Researchers at Tel Aviv University have demonstrated that CRISPR gene editing can effectively eliminate head and neck tumors by directly injecting lipid nanoparticles (LNPs) carrying CRISPR components into tumors. In a study published in Advanced Science, they reported that 50% of treated tumors disappeared after 84 days, marking a significant advance in precision cancer therapy.
Gene editing to collapse cancer cells
Head and neck squamous cell carcinoma (HNSCC) is the sixth most common cancer worldwide, with poor survival rates due to treatment resistance and recurrence. The research team, led by Razan Masarwy, MD, PhD, and Dan Peer, PhD, sought to collapse the cancer structure by targeting SOX2, a gene essential for tumor survival.
“Our aim was to use genetic editing of a single gene expressed in this type of cancer to collapse the entire pyramid of the cancerous cell,” said Peer. “This gene is the cancer-specific SOX2, also expressed in other types of cancer, and overexpressed in these particular tumors.”
To deliver CRISPR components precisely to cancer cells, the team encapsulated Cas9 mRNA and guide RNA in lipid nanoparticles (LNPs) coated with an anti-EGFR antibody. “We targeted EGF because the cancer cells express the EGF receptor. Using our nano-lipid delivery system, we injected the drug directly into the tumor in a tumor model and successfully took out the gene—literally cutting it out from the cancer cell’s DNA with the CRISPR ‘scissors’.”
Tumor reduction and survival impact
The study found that:
- CRISPR treatment reduced tumor size by 90% in mice.
- Half of the tumors completely disappeared after 84 days.
- The treated mice had a 90% increase in survival.
Following three weekly injections of the CRISPR-LNP therapy, the researchers observed a “domino effect” leading to tumor regression. “We were happy to observe the domino effect we had predicted. Following three injections spaced one week apart, 50% of the cancerous tumors simply disappeared after 84 days—which did not happen in the control group.”
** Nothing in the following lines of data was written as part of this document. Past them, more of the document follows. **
-- ==== Sys2Proof/Machine/Float.lean ====
section
/-! DEFINITION. Registers III: floating point, conversion and exact accumulation (R140-R166). -/

namespace Sys2Proof.Machine

/-! ## Elements and completion (R142, R143) -/

/-- A lane built from elements of `w` bits, with the flags that they raise. -/
def mapF (w : Nat) (f : Nat → Nat × Nat) : Nat → Nat × Nat
  | 0 => (0, 0)
  | n + 1 =>
    let r := mapF w f n
    let x := f n
    (r.1 + x.1 % 2 ^ w * 2 ^ (w * n), r.2 ||| x.2)

/-- A lane of a type built from its elements. -/
def laneF (t : Ty) (f : Nat → Nat × Nat) : Nat × Nat := mapF (elW t) f t.elems

/-- The flags of the active lanes, ORed (R142). -/
def Group.flagsOf (g : Group) (f : Nat → Nat × Nat) : Lane :=
  BitVec.ofNat 32 ((activeLanes g.em).foldl (fun n l => n ||| (f l).2) 0)

/-- The sequence count after an instruction with an effective mode (R133, R143). -/
def Group.drew (g : Group) (rm : Rm) : Group := if rm = .rsr then { g with srSeq := g.srSeq + 1 } else g

/-- An instruction that gives every active lane a floating-point value completes (R142, R143). -/
def State.floatDone (s : State) (i : Instr) (t : Ty) (d : RegNo) (m : VMode) (rm : Rm) (f : Nat → Nat × Nat) (cyc : Nat) :
    State :=
  let g := s.run
  let s1 := s.vecDone i
    (if t.isPair then g.put64 d m fun l => BitVec.ofNat 64 (f l).1 else g.put32 d m fun l => BitVec.ofNat 32 (f l).1)
    (g.flagsOf f) cyc
  { s1 with run := s1.run.drew rm }

/-- The reading of element `e` of operand A or of another operand in lane `l`. -/
def Group.fa (g : Group) (t : Ty) (a : RegNo) (m : VMode) (l e : Nat) : FVal := (fmtOf t).read (elBits t (g.aN t a m l) e)
def Group.fo (g : Group) (t : Ty) (o : Opnd) (l e : Nat) : FVal := (fmtOf t).read (elBits t (g.oN t o l) e)

/-- The stochastic word of element `e` of lane `l` of the running group (R133). -/
def State.sr (s : State) (l e : Nat) : Nat := s.run.srWord s.launchKey l e

/-- An elementwise operation of two operands (R142). -/
def State.float2 (s : State) (i : Instr) (t : Ty) (rm : Rm) (d a : RegNo) (b : Opnd) (m : VMode)
    (op : Rm → Nat → FVal → FVal → Nat × Nat) (cyc : Nat) : State :=
  let g := s.run
  let r := g.rmOf rm
  s.floatDone i t d m r (fun l => laneF t fun e => op r (s.sr l e) (g.fa t a m l e) (g.fo t b l e)) cyc

/-- An elementwise operation of one operand (R154). -/
def State.float1 (s : State) (i : Instr) (t : Ty) (rm : Rm) (d a : RegNo) (m : VMode)
    (op : Rm → Nat → FVal → Nat × Nat) : State :=
  let g := s.run
  let r := g.rmOf rm
  s.floatDone i t d m r (fun l => laneF t fun e => op r (s.sr l e) (g.fa t a m l e)) (g.cycN 4)

/-- Multiply-add with its negations (R148). -/
def State.float3 (s : State) (i : Instr) (t : Ty) (rm : Rm) (sat negp negc : Bool) (d a : RegNo) (b c : Opnd) (m : VMode)
    (cyc : Nat) : State :=
  let g := s.run
  let r := g.rmOf rm
  s.floatDone i t d m r
    (fun l => laneF t fun e =>
      (fmtOf t).fma r sat (s.sr l e) ((g.fa t a m l e).negIf negp) (g.fo t b l e) ((g.fo t c l e).negIf negc)) cyc

/-! ## Arithmetic (R147-R150) -/

def execFadd (ty : Ty) (rm : Rm) (sat : Bool) (d a : RegNo) (b : Opnd) (m : VMode) (s : State) :
    Host.Outcome State Fault Refusal :=
  s.checked (.fadd ty rm sat d a b m) fun s =>
    s.float2 (.fadd ty rm sat d a b m) ty rm d a b m (fun r w x y => (fmtOf ty).add r sat w x y) s.run.cyc

def execFsub (ty : Ty) (rm : Rm) (sat : Bool) (d a : RegNo) (b : Opnd) (m : VMode) (s : State) :
    Host.Outcome State Fault Refusal :=
  s.checked (.fsub ty rm sat d a b m) fun s =>
    s.float2 (.fsub ty rm sat d a b m) ty rm d a b m (fun r w x y => (fmtOf ty).add r sat w x (y.negIf true)) s.run.cyc

def execFmul (ty : Ty) (rm : Rm) (sat : Bool) (d a : RegNo) (b : Opnd) (m : VMode) (s : State) :
    Host.Outcome State Fault Refusal :=
  s.checked (.fmul ty rm sat d a b m) fun s =>
    s.float2 (.fmul ty rm sat d a b m) ty rm d a b m (fun r w x y => (fmtOf ty).mul r sat w x y) s.run.cyc

def execFfma (ty : Ty) (rm : Rm) (sat negp negc : Bool) (d a : RegNo) (b c : Opnd) (m : VMode) (s : State) :
    Host.Outcome State Fault Refusal :=
  s.checked (.ffma ty rm sat negp negc d a b c m) fun s =>
    s.float3 (.ffma ty rm sat negp negc d a b c m) ty rm sat negp negc d a b c m s.run.cyc

def execFdiv (ty : Ty) (rm : Rm) (sat : Bool) (d a : RegNo) (b : Opnd) (m : VMode) (s : State) :
    Host.Outcome State Fault Refusal :=
  s.checked (.fdiv ty rm sat d a b m) fun s =>
    s.float2 (.fdiv ty rm sat d a b m) ty rm d a b m (fun r w x y => (fmtOf ty).div r sat w x y) (s.run.cycN 4)

def execDadd (sub : Bool) (rm : Rm) (sat : Bool) (d a : RegNo) (b : Opnd) (nr : Bool) (s : State) :
    Host.Outcome State Fault Refusal :=
  s.checked (.dadd sub rm sat d a b nr) fun s =>
    s.float2 (.dadd sub rm sat d a b nr) .f64 rm d a b {} (fun r w x y => fmtF64.add r sat w x (y.negIf sub)) (s.run.cycN 2)

def execDmul (rm : Rm) (sat : Bool) (d a : RegNo) (b : Opnd) (nr : Bool) (s : State) :
    Host.Outcome State Fault Refusal :=
  s.checked (.dmul rm sat d a b nr) fun s =>
    s.float2 (.dmul rm sat d a b nr) .f64 rm d a b {} (fun r w x y => fmtF64.mul r sat w x y) (s.run.cycN 2)

def execDfma (rm : Rm) (sat negp negc : Bool) (d a : RegNo) (b c : Opnd) (nr : Bool) (s : State) :
    Host.Outcome State Fault Refusal :=
  s.checked (.dfma rm sat negp negc d a b c nr) fun s =>
    s.float3 (.dfma rm sat negp negc d a b c nr) .f64 rm sat negp negc d a b c {} (s.run.cycN 2)

/-! ## Selection, comparison and classification (R151-R153) -/

/-- Cycles of FMIN, FCMP and FCLS (R140). -/
def Group.cycTy (g : Group) (t : Ty) : Nat := if t = .f64 then g.cycN 2 else g.cyc

def execFmin (ty : Ty) (op : FMinOp) (d a : RegNo) (b : Opnd) (m : VMode) (s : State) :
    Host.Outcome State Fault Refusal :=
  s.checked (.fmin ty op d a b m) fun s =>
    let g := s.run
    s.floatDone (.fmin ty op d a b m) ty d m .rne
      (fun l => laneF ty fun e => (fmtOf ty).minmax op (elBits ty (g.aN ty a m l) e) (elBits ty (g.oN ty b l) e)) (g.cycTy ty)

def execFcmp (ty : Ty) (cond : FCond) (d : CmpDst) (a : RegNo) (b : Opnd) (m : VMode) (s : State) :
    Host.Outcome State Fault Refusal :=
  s.checked (.fcmp ty cond d a b m) fun s =>
    let g := s.run
    let r (l e : Nat) : Bool × Nat := (fmtOf ty).compare cond (elBits ty (g.aN ty a m l) e) (elBits ty (g.oN ty b l) e)
    let f (l : Nat) : Nat × Nat := laneF ty fun e => ((elMask ty (r l e).1).1, (r l e).2)
    match d with
    | .mask k any =>
      s.maskDone k (fun l => if any then (List.range ty.elems).any fun e => (r l e).1
        else (List.range ty.elems).all fun e => (r l e).1) (g.flagsOf f) (g.cycTy ty)
    | .vec v => s.floatDone (.fcmp ty cond d a b m) ty v m .rne f (g.cycTy ty)

def execFcls (ty : Ty) (d : CmpDst) (a : RegNo) (set : SPos) (m : VMode) (s : State) :
    Host.Outcome State Fault Refusal :=
  s.checked (.fcls ty d a set m) fun s =>
    let g := s.run
    let c (l e : Nat) : Nat := (fmtOf ty).classOf (elBits ty (g.aN ty a m l) e)
    match d with
    | .mask k any =>
      let p (l e : Nat) : Bool := (g.pos set).getLsbD (c l e)
      s.maskDone k (fun l => if any then (List.range ty.elems).any (p l) else (List.range ty.elems).all (p l)) 0 (g.cycTy ty)
    | .vec v => s.floatDone (.fcls ty d a set m) ty v m .rne (fun l => laneF ty fun e => (c l e, 0)) (g.cycTy ty)

/-! ## Single-operand functions (R154) -/

def execFrcp (ty : Ty) (rm : Rm) (sat : Bool) (d a : RegNo) (m : VMode) (s : State) : Host.Outcome State Fault Refusal :=
  s.checked (.frcp ty rm sat d a m) fun s =>
    s.float1 (.frcp ty rm sat d a m) ty rm d a m fun r w x => (fmtOf ty).rcp r sat w x

def execFrsq (ty : Ty) (rm : Rm) (sat : Bool) (d a : RegNo) (m : VMode) (s : State) : Host.Outcome State Fault Refusal :=
  s.checked (.frsq ty rm sat d a m) fun s =>
    s.float1 (.frsq ty rm sat d a m) ty rm d a m fun r w x => (fmtOf ty).rsqrt r sat w x

def execFsqt (ty : Ty) (rm : Rm) (sat : Bool) (d a : RegNo) (m : VMode) (s : State) : Host.Outcome State Fault Refusal :=
  s.checked (.fsqt ty rm sat d a m) fun s =>
    s.float1 (.fsqt ty rm sat d a m) ty rm d a m fun r w x => (fmtOf ty).sqrt r sat w x

def execFex2 (ty : Ty) (rm : Rm) (sat : Bool) (d a : RegNo) (m : VMode) (s : State) : Host.Outcome State Fault Refusal :=
  s.checked (.fex2 ty rm sat d a m) fun s =>
    s.float1 (.fex2 ty rm sat d a m) ty rm d a m fun r w x => (fmtOf ty).exp2 r sat w x

def execFlg2 (ty : Ty) (rm : Rm) (sat : Bool) (d a : RegNo) (m : VMode) (s : State) : Host.Outcome State Fault Refusal :=
  s.checked (.flg2 ty rm sat d a m) fun s =>
    s.float1 (.flg2 ty rm sat d a m) ty rm d a m fun r w x => (fmtOf ty).log2 r sat w x

def execFtrg (ty : Ty) (rm : Rm) (sat cos : Bool) (d a : RegNo) (m : VMode) (s : State) :
    Host.Outcome State Fault Refusal :=
  s.checked (.ftrg ty rm sat cos d a m) fun s =>
    s.float1 (.ftrg ty rm sat cos d a m) ty rm d a m fun r w x => (fmtOf ty).trig r sat cos w x

/-! ## Conversions (R155-R159) -/

/-- Which source element goes to destination element `k`, where it is written at all (R155). -/
def placeEl (es ed e k : Nat) : Option Nat :=
  let n := min es ed
  if n < ed then
    if e * n ≤ k ∧ k < e * n + n then some (k - e * n) else none
  else some (if n < es then e * n + k else k)

/-- A conversion completes: destination elements that are not written keep their bits (R155). -/
def State.convDone (s : State) (i : Instr) (dst src : Ty) (rm : Rm) (d a : RegNo) (e : BitVec 3)
    (conv : Rm → Nat → Nat → Nat → Nat × Nat) (cyc : Nat) : State :=
  let g := s.run
  let r := g.rmOf rm
  s.floatDone i dst d {} r
    (fun l => laneF dst fun k =>
      match placeEl src.elems dst.elems e.toNat k with
      | none => (elBits dst (g.aN dst d {} l) k, 0)
      | some k' => conv r (s.sr l k) l (elBits src (g.aN src a {} l) k')) cyc

def execFcvt (dst src : Ty) (rm : Rm) (sat : Bool) (d a : RegNo) (e : BitVec 3) (nr : Bool) (s : State) :
    Host.Outcome State Fault Refusal :=
  s.checked (.fcvt dst src rm sat d a e nr) fun s =>
    s.convDone (.fcvt dst src rm sat d a e nr) dst src rm d a e
      (fun r w _ x => convFloat (fmtOf src) (fmtOf dst) r sat w x)
      (if dst = .f64 ∨ src = .f64 then s.run.cycN 2 else s.run.cyc)

def execIcvt (dst src : Ty) (n4 : Bool) (rm : Rm) (sat : Bool) (d a : RegNo) (e : BitVec 3) (nr : Bool) (s : State) :
    Host.Outcome State Fault Refusal :=
  s.checked (.icvt dst src n4 rm sat d a e nr) fun s =>
    let signed (t : Ty) : Bool := elSigned t && !(n4 && t == .s4x8)
    s.convDone (.icvt dst src n4 rm sat d a e nr) dst src rm d a e
      (fun r w _ x =>
        if dst.isFloat then convOfInt (fmtOf dst) r sat w (readInt (signed src) (elW src) x)
        else convToInt (fmtOf src) (signed dst) (elW dst) r w x)
      (if dst.isPair || src.isPair then s.run.cycN 2 else s.run.cyc)

/-- The one-byte format of SCVN and SCVW. -/
def byteTy (e5m2 : Bool) : Ty := if e5m2 then .e5m2x4 else .e4m3x4

def execScvn (e5m2 : Bool) (rm : Rm) (sat : Bool) (d a : RegNo) (b : Opnd) (e : BitVec 3) (nr : Bool) (s : State) :
    Host.Outcome State Fault Refusal :=
  s.checked (.scvn e5m2 rm sat d a b e nr) fun s =>
    let g := s.run
    s.convDone (.scvn e5m2 rm sat d a b e nr) (byteTy e5m2) .f32 rm d a e
      (fun r w l x => scaleNarrow (fmtOf (byteTy e5m2)) r sat w x (g.op32 b l).toNat) g.cyc

def execScvw (e5m2 : Bool) (rm : Rm) (sat : Bool) (d a : RegNo) (b : Opnd) (e : BitVec 3) (nr : Bool) (s : State) :
    Host.Outcome State Fault Refusal :=
  s.checked (.scvw e5m2 rm sat d a b e nr) fun s =>
    let g := s.run
    s.convDone (.scvw e5m2 rm sat d a b e nr) .f32 (byteTy e5m2) rm d a e
      (fun r w l x => scaleWiden (fmtOf (byteTy e5m2)) r sat w x (g.op32 b l).toNat) g.cyc

/-! ## The wide accumulators (R160-R165) -/

/-- Sets accumulator `k`. -/
def Group.setWa (g : Group) (k : BitVec 2) (w : WAcc) : Group := { g with wa := g.wa.set k.toNat w }

def execKclr (k : BitVec 2) (_nr : Bool) (s : State) : Host.Outcome State Fault Refusal :=
  .next (s.done (s.run.setWa k {}) 1)

/-- ExactAdd of the elements of a lane, in order: the accumulator and the flags. -/
def WAcc.addEls (w : WAcc) (fl : Nat) (read : Nat → FVal) (es : List Nat) : WAcc × Nat :=
  es.foldl (fun p e => let r := p.1.add (read e); (r.1, p.2 ||| r.2)) (w, fl)

def execKadd (ty : Ty) (k : BitVec 2) (a : RegNo) (nr : Bool) (s : State) : Host.Outcome State Fault Refusal :=
  s.checked (.kadd ty k a nr) fun s =>
    let g := s.run
    let r := (activeLanes g.em).foldl (fun p l => p.1.addEls p.2 (g.fa ty a {} l) (List.range ty.elems)) (g.wa[k.toNat], 0)
    s.done { g.setWa k r.1 with fsr := g.fsr ||| BitVec.ofNat 32 r.2 } g.cyc

/-- Clears an accumulator where `.clr` is given (R163). -/
def Group.clrWa (g : Group) (clr : Bool) (k : BitVec 2) : Group := if clr then g.setWa k {} else g

/-- The scalar form of KRND: both halves of the low 32 bits for the 16-bit types (R163). -/
def krndScalar (t : Ty) (x : Nat) : Word :=
  BitVec.ofNat 64 (if t.elems = 2 then x % 2 ^ 16 * 2 ^ 16 + x % 2 ^ 16 else x)

/-- KRND rounds an accumulator. With `em` = 0 its scalar form writes nothing and raises no flags (R163) (DEDUCED, log 105). -/
def execKrnd (ty : Ty) (rm : Rm) (sat clr : Bool) (k : BitVec 2) (d : RedDst) (nr : Bool) (s : State) :
    Host.Outcome State Fault Refusal :=
  s.checked (.krnd ty rm sat clr k d nr) fun s =>
    let g := s.run
    let r := g.rmOf rm
    let w := g.wa[k.toNat]
    match d with
    | .v v =>
      let s1 := s.floatDone (.krnd ty rm sat clr k d nr) ty v {} r
        (fun l => laneF ty fun e => w.round (fmtOf ty) r sat (s.sr l e)) g.cyc
      { s1 with run := s1.run.clrWa clr k }
    | .s sd =>
      let x := w.round (fmtOf ty) r sat (s.sr 0 0)
      let g1 := if g.em = 0 then g
        else { g.setS sd (krndScalar ty x.1) with fsr := g.fsr ||| BitVec.ofNat 32 x.2 }
      s.done ((g1.clrWa clr k).drew r) 1

/-- One lane of the running sum: the accumulator, and the lane's bits and flags (R164). -/
def scanLane (q : Fmt) (w' : Nat → Nat) (t : Ty) (r : Rm) (sat excl : Bool) (read : Nat → FVal) (w : WAcc) : WAcc × Nat × Nat :=
  (List.range t.elems).foldl (fun p e =>
    let a := p.1.add (read e)
    let x := (if excl then p.1 else a.1).round q r sat (w' e)
    (a.1, p.2.1 + x.1 % 2 ^ elW t * 2 ^ (elW t * e), p.2.2 ||| a.2 ||| x.2)) (w, 0, 0)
Expanding CRISPR cancer applications
This study builds on previous work from Peer’s team, who in 2020 were the first to use CRISPR to cut genes from cancer cells in mice. However, this is the first time they have applied the approach to head and neck cancers.
“Generally, CRISPR isn’t used for cancer because the assumption is that knocking out one gene wouldn’t collapse the whole pyramid. In this study, we demonstrated that there are in fact some genes without which a cancer cell cannot survive, making them excellent targets for CRISPR therapy.”
The team is now investigating whether additional genes may need to be cut for even stronger effects and expanding the approach to other cancers, including myeloma, lymphoma, and liver cancer.